■ The records
/-- A write-back applied (R251). -/
def State.homeWriteback (s : State) (id : Nat) : State :=
  match s.req? id with
  | none => s
  | some r =>
    if r.kind ≠ .writeback ∨ r.stage ≠ .sent ∨ s.held r then s
    else
      match s.wbTarget r with
      | .error s => s
      | .ok s =>
        let r := match r.name with | some (ctx, ia) => { r with delegable := s.delegable ctx ia } | none => r
        match s.prepare r (r.wb.map (·.1)) [] false with
        | .error s => s
        | .ok s => (s.applyWords r r.wb false).removeReq r.id
def execHomeWriteback (req : Nat) (s : State) : Out := .next (s.homeWriteback req)

/-- An atomic in place in its core's L1 (R275). -/
def State.atomicInPlace (s : State) (r : Req) : State × Nat :=
  let ks := wordKeys r.addr r.size
  let old := fromWords r.addr r.size (ks.map (s.coreWord r.core))
  match r.newValue old with
  | none => (s, old)
  | some v =>
    (s.modCoreAt r.core (fun c => (pieces r.addr r.size v).foldl (fun c w =>
      match c.l1At w.1 with | some ⟨_, x⟩ => c.putL1 w.1 .owned (mergeWord x w.2.2 w.2.1) | none => c) c), old)
/-- An atomic at the home slice (R251, R275). -/
def State.atomicAtHome (s : State) (r : Req) : State :=
  let ks := wordKeys r.addr r.size
  let s := s.applyWords r r.wb false
  let old := fromWords r.addr r.size (ks.map s.wordNow)
  match r.newValue old with
  | none => (s.refreshWords r.core ks).applied r false old
  | some v => (s.applyWords r (pieces r.addr r.size v) false).applied r true old

/-- Whether an earlier contribution of the core waits in its fault buffer: a later one never passes it (R280). -/
def State.heldBefore (s : State) (r : Req) : Bool :=
  (s.coreAt r.core).faults.any (fun f => !f.wb && (match f.req.bind s.req? with | some q => q.seq.isSome && decide (q.since < r.since) | none => false))
/-- A sequenced contribution at its home (R279, R280); one that comes when no valid object declares its word is performed on its
arrival (log 85). -/
def State.sequenced (s : State) (r : Req) (op : Aop) (c : Nat) : State :=
  match s.robject r.ctx r.ia with
  | none => s.atomicAtHome r
  | some o =>
    let s := s.unitTouch r.ctx (s.ctxOf r.ctx).rotab 1024
    let slice := s.slice r.addr
    let w := r.weirEntry slice op c
    let s := (s.applyWords r r.wb false).modReq r.id (fun q => { q with wb := [] })
    let e := s.seqNext r.ctx r.ia
    if s.heldBefore r then s.onCore r.core (fun s => s.addFault r.eng r.va (some r.id))
    else if c = e then
      (((s.removeReq r.id).contribute w r.addr).setSeqNext w ((e + 1) % o.ncon)).drainWeir w r.addr o.ncon s.coh.weir.length
    else if (s.coh.weir.filter (fun x => x.slice == slice)).length < 512 then
      let s := s.removeReq r.id
      { s with coh := { s.coh with weir := s.coh.weir ++ [w] } }
    else s.onCore r.core (fun s => s.addFault r.eng r.va (some r.id))

def State.ownsAll (s : State) (n : Nat) (ks : List Nat) : Bool :=
  ks.all (fun k => (s.dirOf (lineOfWord k)).ownerOf k == some n)

/-- An atomic's read of its line: poison is consumed and answers it, else `f` performs it (R417). The core's own words that travel
with it are written in either case (R246). -/
def State.unlessPoisoned (s : State) (r : Req) (f : State → State) : State :=
  let line := lineOf r.addr
  let s := s.readDecode line
  if s.poisoned line then ((s.applyWords r r.wb false).logConsumed r.core r.eng line).deliver r (.poison r.va) else f s

/-- The event at the home of an atomic or CAS request. -/
def State.homeAtomic (s : State) (id : Nat) : State :=
  match s.req? id with
  | none => s
  | some r =>
    let line := lineOf r.addr
    let ks := wordKeys r.addr r.size
    if r.stage ≠ .sent then s
    else
      match r.kind with
      | .load | .store | .writeback => s
      | .atomic op =>
        match r.seq with
        | some c =>
          if !s.rotabReady r.ctx then s.unitTouch r.ctx (s.ctxOf r.ctx).rotab 1024 else
          (match s.prepare r ks [] true with
           | .error s => s
           | .ok s => s.unlessPoisoned r (fun s => s.sequenced r op c))
        | none => serve r line ks
      | .cas _ => serve r line ks
where
  serve (r : Req) (line : Nat) (ks : List Nat) : State :=
    if r.pol = .own then
      match s.prepare r [] ks false with
      | .error s => s
      | .ok s =>
        s.unlessPoisoned r (fun s =>
          let x := (s.grantWords r.core line ks r.wb).atomicInPlace r
          (x.1.trimL1 r.core line).applied r false x.2)
    else
      match s.prepare r ks [] false with
      | .error s => s
      | .ok s => s.unlessPoisoned r (fun s => s.atomicAtHome r)
def execHomeAtomic (req : Nat) (s : State) : Out := .next (s.homeAtomic req)

/-! ### The invalidation channel (R249, R250) -/

/-- RECALL: the words return to the home, whose other copies their values invalidate before the request goes on. -/
def State.recallEvent (s : State) (idx : Nat) : State :=
  match s.coh.recalls[idx]? with
  | none => s
  | some r =>
    let s := { s with coh := { s.coh with recalls := s.coh.recalls.eraseIdx idx } }
    let s := (List.range 16).foldl (fun s j =>
      if r.words.getLsbD j ∧ (s.dirOf r.line).ownerOf (r.line / 4 + j) = some r.core then s.recallWord (r.line / 4 + j) else s) s
    let s := s.sendInvals r.line none false true r.req
    s.setBusy r.line r.req
def execRecall (idx : Nat) (s : State) : Out := .next (s.recallEvent idx)

/-- INVALIDATION: one message reaches every core of its cluster. -/
def State.invalidationEvent (s : State) (idx : Nat) : State :=
  match s.coh.invals[idx]? with
  | none => s
  | some i =>
    if i.delivered then s
    else
      let s := s.invalidateCluster i.cluster i.line (if i.keep then i.writer else none)
      { s with coh := { s.coh with invals := s.coh.invals.set idx { i with delivered := true } } }
def execInvalidation (idx : Nat) (s : State) : Out := .next (s.invalidationEvent idx)

/-- Whether something sent for a requester is under way for one line. -/
def State.awaitingAt (s : State) (id line : Nat) : Bool :=
  s.coh.recalls.any (fun x => x.req == id && x.line == line) || s.coh.invals.any (fun x => x.req == some id && x.line == line)
    || s.coh.snoops.any (fun x => x.req == id && x.line == line)

/-- INVALIDATION_ACK: the last one of a request ends BUSY and lets the request finish; the last one of a copy's write to a line ends
the line's BUSY. -/
def State.invalidationAck (s : State) (idx : Nat) : State :=
  match s.coh.invals[idx]? with
  | none => s
  | some i =>
    if !i.delivered then s
    else
      let s := { s with coh := { s.coh with invals := s.coh.invals.eraseIdx idx } }
      match i.req with
      | none => s
      | some id =>
        match s.req? id with
        | some r => if s.awaiting id ∨ r.stage ≠ .acks then s else (s.clearBusy i.line id).deliver r (.value r.reply)
        | none => if s.awaitingAt id i.line then s else s.clearBusy i.line id
def execInvalidationAck (idx : Nat) (s : State) : Out := .next (s.invalidationAck idx)

/-- A dirty line written back, and the clean words of a line dropped, by time (R244). -/
def execL1DirtyTimeout (core line : Nat) (s : State) : Out := .next (s.sendWriteback core line)
def execL1CleanTimeout (core line : Nat) (s : State) : Out := .next (s.modCoreAt core (fun c => c.dropClean line))

/-! ### The fault buffer (R395) -/

/-- Whether the condition of an entry has cleared: its lock, its layer, or its weir. Where the layer has failed the entry stands until
its engine takes the swap fault (R365). -/
def State.faultCleared (s : State) (f : FaultEntry) : Bool :=
  match f.req with
  | some id =>
    (match s.req? id with
     | none => true
     | some r =>
       if f.wb then
         (match r.name with
          | some (ctx, ia) => s.translate ctx s.taskCtx ia true != .locked
          | none => true)
       else r.seq == some (s.seqNext r.ctx r.ia)
         || decide ((s.coh.weir.filter (fun x => x.slice == s.slice r.addr)).length < 512))
  | none =>
    let ctx := s.spaceOf f.va
    match s.core.lease f.va 1 false with
    | .error _ => true
    | .ok (_, r) =>
      (r.kind != 2 || (s.layer ctx r.layer).st == .resident)
        && s.translate ctx s.taskCtx (vaImage f.va) false != .locked

/-- A held contribution sent again from translation (R394, R395): at its page's present address, still held where the page is
locked, or with the lease fault of R389. -/
def State.resend (s : State) (idx : Nat) (r : Req) : State :=
  let out (s : State) : State := s.modCore (fun c => { c with faults := c.faults.eraseIdx idx })
  match s.translate r.ctx s.taskCtx r.ia true with
  | .addr a => (out ((s.walked r.ctx r.ia (agentCore s.cur r.eng)).noteName r.ctx r.ia a)).modReq r.id (fun q =>
      { q with addr := s.keyed r.ctx r.ia a })
  | .locked => s
  | .peer _ _ _ | .refused => (out s).refuseAtomic r

/-- FAULT_BUFFER_RETRY: entries whose condition has cleared leave in arrival order, each to be sent again; a core's contributions
keep their order (R280). -/
def State.faultRetry (s : State) (core idx : Nat) : State :=
  s.onCore core (fun s =>
    match s.core.faults[idx]? with
    | none => s
    | some f =>
      if s.faultCleared f ∧ (s.core.faults.take idx).all (fun g => !s.faultCleared g && (f.req.isNone || f.wb || g.req.isNone || g.wb)) then
        match if f.wb then none else f.req.bind s.req? with
        | some r => s.resend idx r
        | none => s.modCore (fun c => { c with faults := c.faults.eraseIdx idx })
      else s)
def execFaultBufferRetry (core idx : Nat) (s : State) : Out := .next (s.faultRetry core idx)

/-! ### The host and the peers (R255 to R257, R316, R388, R399) -/

def State.refuseRecord (s : State) (die pa agent : Nat) : State :=
  s.logError die { time := s.time, channel := 566, type := 9, pa, agent }

/-- Whether a line takes a host access now: nothing holds it BUSY, or only the conflict that this access resolves (R248, R256). -/
def State.hostMayGo (s : State) (line : Nat) : Bool :=
  let d := s.dirOf line
  (s.aliasLines line).all (fun l => l == line || (s.dirOf l).busy.isNone)
    && (d.busy.isNone || (d.conflict && d.busy == some 0 && !s.coh.snoops.any (fun x => x.line == line)))
/-- A host access done: a conflict that waited for it is over. -/
def State.hostDone (s : State) (line : Nat) : State :=
  s.modDir line (fun d => if d.conflict then { d with conflict := false, busy := none } else d)

/-- Every owned word of a line returned and every copy dropped, under all its names (R255, R257). -/
def State.recallLine (s : State) (line : Nat) : State :=
  (s.aliasLines line).foldl (fun s l => (s.recallNow l (s.dirOf l).owned).dropCopies l) s

/-- A host read of a line for a shared or an exclusive copy. -/
def State.hostRead (s : State) (pa : Nat) (excl : Bool) : State :=
  let line := lineOf (pa % 2 ^ 39)
  let reply (s : State) (x : Option (List Byte)) : State := { s with coh := { s.coh with hostReply := x } }
  if !s.ready then reply s none
  else if s.absent line then reply (s.refuseRecord 0 0 agentHost) none
  else if !s.allows 64 line false then reply s none
  else if !s.hostMayGo line then s
  else
    let s := (s.hostDone line).readDecode line
    let s :=
      if excl then s.recallLine line |>.modDir line (fun d => { d.returned with host := 2 })
      else s.modDir line (fun d => { (if d.lst = 1 then d.returned else d) with host := 1 })
    if s.poisoned line then
      reply (s.logError 0 { time := s.time, channel := 547, type := 3, pa := line, agent := agentHost }) none
    else reply s (some (s.readNow (s.ownedKey line) 64))
def execHostReadShared (pa : Nat) (s : State) : Out := .next (s.hostRead pa false)
def execHostReadExclusive (pa : Nat) (s : State) : Out := .next (s.hostRead pa true)

/-- A host write of bytes within one line: a whole line written back gives up an exclusive copy. -/
def State.hostWrite (s : State) (pa : Nat) (bs : List Byte) : State :=
  let pa := pa % 2 ^ 39
  let line := lineOf pa
  let bs := bs.take (line + 64 - pa)
  if !s.ready then s
  else if s.absent line ∨ !s.allows 64 line true then s.refuseRecord 0 0 agentHost
  else if !s.hostMayGo line then s
  else
    let host := (s.dirOf line).host
    ((s.hostDone line).applyLine pa bs).modDir line (fun d => { d with host := if host = 2 ∧ bs.length = 64 then 0 else host })
def execHostWrite (pa : Nat) (bytes : List Byte) (s : State) : Out := .next (s.hostWrite pa bytes)

/-- BISNP_COMPLETE: the host's dirty data are applied and its copy downgraded or gone (R255). -/
def State.bisnpComplete (s : State) (line : Nat) (bs : List Byte) : State :=
  match s.coh.snoops.find? (fun x => x.line == line) with
  | none => s
  | some x =>
    let s := if bs.length = 64 ∧ (s.dirOf line).host = 2 then s.applyLine line bs else s
    let s := { s with coh := { s.coh with snoops := s.coh.snoops.filter (fun y => y.line != line) } }
    s.modDir line (fun d =>
      { d with host := if x.inv then 0 else 1, busy := if x.req = 0 ∧ !d.conflict then none else some x.req })
def execBisnpComplete (line : Nat) (bytes : List Byte) (s : State) : Out := .next (s.bisnpComplete line bytes)

/-- BICONFLICT: the snoop's order being fixed by its sending, the conflict is acknowledged; the host's request is ordered behind the
snoop, and BUSY stays set until it completes (R256). -/
def State.biconflict (s : State) (line : Nat) : State :=
  if s.coh.snoops.any (fun x => x.line == line) then
    State.modDir
      { s with coh := { s.coh with snoops := s.coh.snoops.map (fun x => if x.line = line then { x with conflict := true } else x) } }
      line (fun d => { d with conflict := true })
  else s
def execBiconflict (line : Nat) (s : State) : Out := .next (s.biconflict line)

/-- HOST_SNOOP: the host takes a host-memory line from the device's slice, or shares it, and leaves its own data there
(R257): a line that it rewrites is valid from then on (R361). -/
def State.hostSnoop (s : State) (line : Nat) (excl : Bool) (bs : List Byte) : State :=
  let line := hostBase + lineOf (line % 2 ^ 64)
  if !s.idle line then s
  else if excl then
    let s := (s.recallLine line).modDir line (fun d => { d with hostLine := 0 })
    if bs.length = 64 then
      let s := s.noteUnitWrite ((List.range 16).map (line / 4 + ·))
      State.recode { s with mem := s.mem.writeN line bs } line 0 false
    else s
  else s.modDir line (fun d => { (if d.lst = 1 then d.returned else d) with hostLine := min 1 d.hostLine })
def execHostSnoop (line : Nat) (excl : Bool) (bytes : List Byte) (s : State) : Out := .next (s.hostSnoop line excl bytes)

■ What to produce
There is a run of lines above from the one with "def execInvalidationAck (idx" to the one with "match s.translate r.ctx"; print exactly that run, both ends included, and nothing else.

■ The completed task
def execInvalidationAck (idx : Nat) (s : State) : Out := .next (s.invalidationAck idx)

/-- A dirty line written back, and the clean words of a line dropped, by time (R244). -/
def execL1DirtyTimeout (core line : Nat) (s : State) : Out := .next (s.sendWriteback core line)
def execL1CleanTimeout (core line : Nat) (s : State) : Out := .next (s.modCoreAt core (fun c => c.dropClean line))

/-! ### The fault buffer (R395) -/

/-- Whether the condition of an entry has cleared: its lock, its layer, or its weir. Where the layer has failed the entry stands until
its engine takes the swap fault (R365). -/
def State.faultCleared (s : State) (f : FaultEntry) : Bool :=
  match f.req with
  | some id =>
    (match s.req? id with
     | none => true
     | some r =>
       if f.wb then
         (match r.name with
          | some (ctx, ia) => s.translate ctx s.taskCtx ia true != .locked
          | none => true)
       else r.seq == some (s.seqNext r.ctx r.ia)
         || decide ((s.coh.weir.filter (fun x => x.slice == s.slice r.addr)).length < 512))
  | none =>
    let ctx := s.spaceOf f.va
    match s.core.lease f.va 1 false with
    | .error _ => true
    | .ok (_, r) =>
      (r.kind != 2 || (s.layer ctx r.layer).st == .resident)
        && s.translate ctx s.taskCtx (vaImage f.va) false != .locked

/-- A held contribution sent again from translation (R394, R395): at its page's present address, still held where the page is
locked, or with the lease fault of R389. -/
def State.resend (s : State) (idx : Nat) (r : Req) : State :=
  let out (s : State) : State := s.modCore (fun c => { c with faults := c.faults.eraseIdx idx })
  match s.translate r.ctx s.taskCtx r.ia true with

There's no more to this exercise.